Only downside was that we were SOAKED. We knew our two goals were 1) fill up all of our water vessles and 2) sit and snack. While circling the building for the water spigot, we noticed a door was cracked open - hmmm? We opened the door, and the automatic sliding doors just inside opened for us to the mud room. The main doors to the visitor center were still closed, I guess they left it unlocked for hikers needing shelter? Sweet! We parked ourselves inside and for the first time realized how DRENCHED we were. The cloud was, in fact, water, and everything we had was sopping wet. We took a nice LONG break here. My main goal was to dry off my camera, which eventually did happen with some patience. 

I snacked on my peanut butter and cheddar cheese tortilla, some BBQ-flavored chick peas, and beef jerkey while Sarah moaned "food is AMAZING." After sitting for a while, we saw the first worker of the day arrive (they came in through a different door and paid us no mind). We took turns refilling our water and realized how chilly it actually was outside now that we had warmed up inside. 

We noticed toward the end of our break that the clouds were parting occasionally, so we ran out one last time for some photos, before RUNNING back inside because we were frozen! Once back in, we put our puffies on and a new worker came over and said "How'd you guys get in here?" We told him the door was open and he said "Huh... Are you thru hikers?" When we told him we were not he said "You know, we don't have any hot food until 11:00pm." We assured him that was fine and went our seperate ways - poor guy seemed so genuinely confused why we were there (fair). Then another guy came out hauling some... materials? And finally a woman came out and so politely said "Hi! Who let you guys in?" and we said "Oh, no one, the door was open, but we're on our way out!" She was super kind and very concerned that the door was left open (we were grateful). Sarah apologized to both workers that talked to us, but I didn't feel an apology was necessary as the door was open and we just sat there!

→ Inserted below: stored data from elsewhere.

/-- Settles O34, depth by depth. -/
theorem palettePixelsAreFetched : Obligations.PalettePixelsAreFetched := by
  unfold Obligations.PalettePixelsAreFetched
  intro s cfg base px py pal _ _ _
  exact ⟨palettePixel_pixFetchD0 s cfg pal base px py, palettePixel_pixFetchD1 s cfg pal base px py,
    palettePixel_pixFetchD2 s cfg pal base px py⟩

/-! ## The two direct depths (R159, R160) -/

section DirectPixel

variable {cfg : LayerCfg} {w : Word16}

/-- With transparency enabled and bit 15 of the word clear there is no pixel (R152). -/
theorem directPixel_clear (c : Rgb) (h : cfg.transparencyEnable = true ∧ w.toNat / 2 ^ 15 = 0) :
    directPixel cfg (w.getLsbD 15) c = none := by
  obtain ⟨htrans, hclear⟩ := h
  have hbit : w.getLsbD 15 = false := Bool.toNat_eq_zero.mp ((topBit_toNat w rfl).trans hclear)
  rw [directPixel, htrans, hbit]
  rfl

/-- Otherwise the pixel is the colour with the layer's alpha (R152). -/
theorem directPixel_opaque (c : Rgb) (h : ¬(cfg.transparencyEnable = true ∧ w.toNat / 2 ^ 15 = 0)) :
    directPixel cfg (w.getLsbD 15) c = some (rgba c cfg.alpha) := by
  rw [← topBit_toNat w rfl, Bool.toNat_eq_zero] at h
  exact if_neg (by simpa using h)

end DirectPixel

/-- R159, at the address of R151. -/
theorem answers_pixFetchD3 (s : State) (cfg : LayerCfg) (base : Nat) (pal : BitVec 7) (px py : Nat) :
    let w := vram16 s.snap (cellAddr cfg base 128 px py + (py % 8 * 8 + px % 8) * 2)
    Answers s (.pixFetchD3 cfg base pal px py) (.fetched (directPixel cfg (w.getLsbD 15) (expandOne w))) := rfl

/-- R160, at the address of R151: the flag of the two words is bit 15 of the first. -/
theorem answers_pixFetchD4 (s : State) (cfg : LayerCfg) (base : Nat) (pal : BitVec 7) (px py : Nat) :
    let a := cellAddr cfg base 256 px py + (py % 8 * 8 + px % 8) * 4
    let w := vram16 s.snap a
    Answers s (.pixFetchD4 cfg base pal px py)
      (.fetched (directPixel cfg (w.getLsbD 15) (expandTwo w (vram16 s.snap (a + 2))))) := by
  intro a w
  have hsplit : pixD4OfWord (w ++ vram16 s.snap (a + 2)) = ⟨w.getLsbD 15, w, vram16 s.snap (a + 2)⟩ :=
    pixD4OfWord_wordOfPixD4 (f := ⟨_, _, _⟩) rfl
  have hpixel : pixelD4 s.snap cfg a = directPixel cfg (w.getLsbD 15) (expandTwo w (vram16 s.snap (a + 2))) := by
    rw [pixelD4, hsplit]
  exact hpixel ▸ rfl

/-- Settles O35: the two cases of R152, at depth 3 and at depth 4. -/
theorem directPixelsAreFetched : Obligations.DirectPixelsAreFetched := by
  unfold Obligations.DirectPixelsAreFetched
  intro s cfg base px py pal _ _ _ word n
  have hword (a : Nat) : word a = (vram16 s.snap a).toNat := (vram16_eq_bigEndian s a).symm
  simp only [hword]
  refine ⟨⟨fun h => ?clear3, fun h => ⟨_, ?shown3, isColour_expandOne _ cfg.alpha⟩⟩,
    ⟨fun h => ?clear4, fun h => ⟨_, _, _, rfl, rfl, rfl, ?shown4⟩⟩⟩
  case clear3 => exact directPixel_clear _ h ▸ answers_pixFetchD3 s cfg base pal px py
  case shown3 => exact directPixel_opaque _ h ▸ answers_pixFetchD3 s cfg base pal px py
  case clear4 => exact directPixel_clear _ h ▸ answers_pixFetchD4 s cfg base pal px py
  case shown4 => exact directPixel_opaque _ h ▸ answers_pixFetchD4 s cfg base pal px py

/-! ## Bitmap mode and the layer's answer (R163, R164, R178) -/

/-- A pixel of the word at `packedPixel` is one of the first row of a pattern that begins at that word. -/
theorem patternPixel_packedPixel (d : Depth) (patternWH base n : Nat) :
    patternPixel d patternWH (packedPixel d base n).1 (packedPixel d base n).2 0 = packedPixel d base n := by
  cases d <;> simp only [patternPixel, packedPixel, cellBytes, cellPx, Prod.mk.injEq, and_true] <;> omega

/-- Settles O36: BITMAP.PIXEL and PIX.FETCH read the same word of the array. -/
theorem bitmapPixelIsRowMajor : Obligations.BitmapPixelIsRowMajor := by
  unfold Obligations.BitmapPixelIsRowMajor
  intro s cfg x y _ n at_
  have hat : (cfg.bmBase + at_.1, at_.2) = packedPixel cfg.depth cfg.bmBase n := by
    unfold at_ packedPixel
    cases cfg.depth <;> rfl
  have hfetch : pixFetch s.snap cfg (cfg.bmBase + at_.1) cfg.bmPal at_.2 0 = bitmapPixelOf s.snap cfg x y := by
    have hpattern := patternPixel_packedPixel cfg.depth cfg.patternWH cfg.bmBase n
    rw [← hat] at hpattern
    rw [pixFetch, hpattern, hat]
    rfl
  refine ⟨?_, _, rfl⟩
  rw [exec_fetchOp, hfetch]
  rfl

/-- LAYER.PIXEL answers through the bitmap or the tile map, at the layer's source coordinate (R164). -/
theorem exec_layerPixel (s : State) (cfg : LayerCfg) (sx sy : Nat) :
    exec (.layerPixel cfg sx sy) s
      = exec (if cfg.bitmap then .bitmapPixel cfg (sourceCoord cfg sx sy).1 (sourceCoord cfg sx sy).2
          else .tilePixel cfg (sourceCoord cfg sx sy).1 (sourceCoord cfg sx sy).2) s := by
  cases hb : cfg.bitmap
  case true =>
    rw [exec_layerPixel_ok (pixelPathOf_bitmap hb)]
    rfl
  case false =>
    rcases hform : pnFormOf cfg with r | f
    case error => exact (exec_layerPixel_error (pixelPathOf_error hb hform) sx sy).trans (exec_tilePixel_error hform _ _).symm
    case ok => exact (exec_layerPixel_ok (pixelPathOf_tile hb hform) sx sy).trans (exec_tilePixel_ok hform _ _).symm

Anyway... time to go! We did a quick bonus lap around the summit and then made our way over to the Crawford Path.

[7:52am - Crawford Path] 
The Crawford Path was like a dream in more ways than one! When we left the Sherman Adams Building, the clouds parted just enough to show a small nearby undercast and once on the trail, it was like a wonderful cobblestone street. Clouds continuted to roll in and out, but trending toward more visiblity now. The grass looked greener, we could see the summit structures behind us, and soon we hit the junction with Gulfside Trail!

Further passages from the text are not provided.